I wanted to see how these features would perform in a model, so I built a small model to see if there's any improvement while using these features. Instead of building a model to predict the target as we're doing in this competition, I created a new target for a classification problem as was done in the paper stated above. A '1' corresponds to a price increase and '0' to a decrease. So, essentially this model will predict if the price of bitcoin will increase or decrease in the next minute. 

In [None]:
#Creating new target
bit['target'] = bit.open.shift(-1) - bit.close
bit['target'] = bit.target.apply(lambda x:1 if x>0 else 0)
bit.head()

In [None]:
bit.target.value_counts()

In [None]:
X = bit.drop(['target'],axis=1).values
y = bit.target.values

In [None]:
train_size = int(len(X)*0.70)
train, test = X[0:train_size], X[train_size:len(X)]
y_train, y_test = y[0:train_size], y[train_size:len(X)]
print('Observations: %d' % (len(X)))
print('Training Observations: %d' % (len(train)))
print('Testing Observations: %d' % (len(test)))

In [None]:
from xgboost import XGBClassifier
model = XGBClassifier( learning_rate=0.05, n_estimators=500, 
                      subsample=1.0,alpha=0, tree_method = 'gpu_hist')
model.fit(train, y_train)

In [None]:
y_pred = model.predict(test)

In [None]:
from sklearn.metrics import accuracy_score
accuracy = accuracy_score(y_test, y_pred)
print(f'model accuracy is :{accuracy}')

from sklearn.metrics import precision_score
precision = precision_score(y_test, y_pred, average='binary')
print(f'model precision is :{precision}')

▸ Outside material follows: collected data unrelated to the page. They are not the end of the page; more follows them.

-- ==== Sys2Proof/Syntax.lean ====
section
/-! DEFINITION. The Obord instructions of the spindles (chapter 03), the commands the block takes (one constructor per row
of the spec's table of operations), and the small enumerations their operands use. -/

namespace Sys2Proof

/-- Who accesses registers: the two requesters of the CSR space, PF0 through BAR0 and the Cobbler (R6), and the host at the
function control page of a function (R312) and at the MSI-X table and pending-bit array of its BAR4 (R5). `during new who` is an
access of `who` in the very cycle in which hardware has set the bits `new` of what it writes (R15), or has counted `new` events,
each count in the place of its field (R16; DESIGN CHOICE, log entry 146). -/
inductive Requester where
  | pf0 | cobbler
  | fcp (func : Nat)
  | msix (func : Nat)
  | during (new : W64) (who : Requester)
  deriving DecidableEq, Repr

/-- The requester itself. -/
def Requester.base : Requester → Requester
  | .during _ who => who.base
  | who => who

/-- What hardware did to the register in the cycle of the access. -/
def Requester.news : Requester → Nat
  | .during new _ => new.toNat
  | _ => 0

/-- The capabilities of Table 9.1; `link` stands for those of the link, which its function 0 presents. -/
inductive PcieCap where
  | express | power | msi | msix | aer | serial | ari | sriov | acs | link | ide | doe
  deriving DecidableEq, Repr

/-- The fields of a function's PCIe configuration that the part's rules speak of (Tables 0.5, 9.1 and 9.2, R5, R301, R302, R304,
R305, R309 to R318). The spec leaves their places to PCIe. -/
inductive CfgReg where
  | vendorId | deviceId | classCode | intxStatus | intxPin
  | capability (c : PcieCap)
  | mpsSupported | msiCapable | noSoftReset | ctoRanges | serialNumber
  | bar0 | bar2 | bar4
  | busMaster | intxDisable | powerState
  | msiEnable | msiCount | msiMask | msiPend | msiAddr | msiData
  | msixEnable | msixMask | msixSize
  | cplTimeout | mrrs | tag10
  | aerCplTimeout | aerUnexpected | aerIdeCheck
  | totalVfs | vfStride | firstVf | vfBar0 | vfBar2 | vfBar4 | numVfs | vfEnable
  deriving DecidableEq, Repr

/-- How a completion ends (R236): data, Unsupported Request, Completer Abort or poisoned. -/
inductive CplStatus where
  | ok | unsupported | abort | poisoned
  deriving DecidableEq, Repr

/-- By which path a mailbox command reaches the Cobbler (R415, R408): the COBBLER_MBOX registers, a BULK message of a thread
at channel 2, or an MCTP message of type 0x7E on a binding, with its OP, the 64 argument bytes and the data. -/
inductive MboxVia where
  | csr | thread
  | mctp (binding op : Nat) (args data : List Byte)
  deriving DecidableEq, Repr

/-- Who commits a set: a mailbox command, an FW_COMMIT on the admin WQ of a number, or a PLDM update on an MCTP binding
(R406). -/
inductive CommitVia where
  | mbox (via : MboxVia)
  | welt (wq : Nat)
  | pldm (binding : Nat)
  deriving DecidableEq, Repr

from sklearn.metrics import recall_score
recall = recall_score(y_test, y_pred, average='binary')
print(f'model recall is :{recall}')

This is a 3% increase in model accuracy while using these newly extracted features(Run this notebook while commenting out the extracted features to obtain the score without). 

Note: This is not a definitive evaluation, I have not stress tested this with bigger data, optimised the algorithm or even evaluated which of, or even all, these features affect the model score. The goal of this notebook was purely to show the feature extraction.

I hope you have enjoyed this notebook and that this helps you in building better models for yourselves.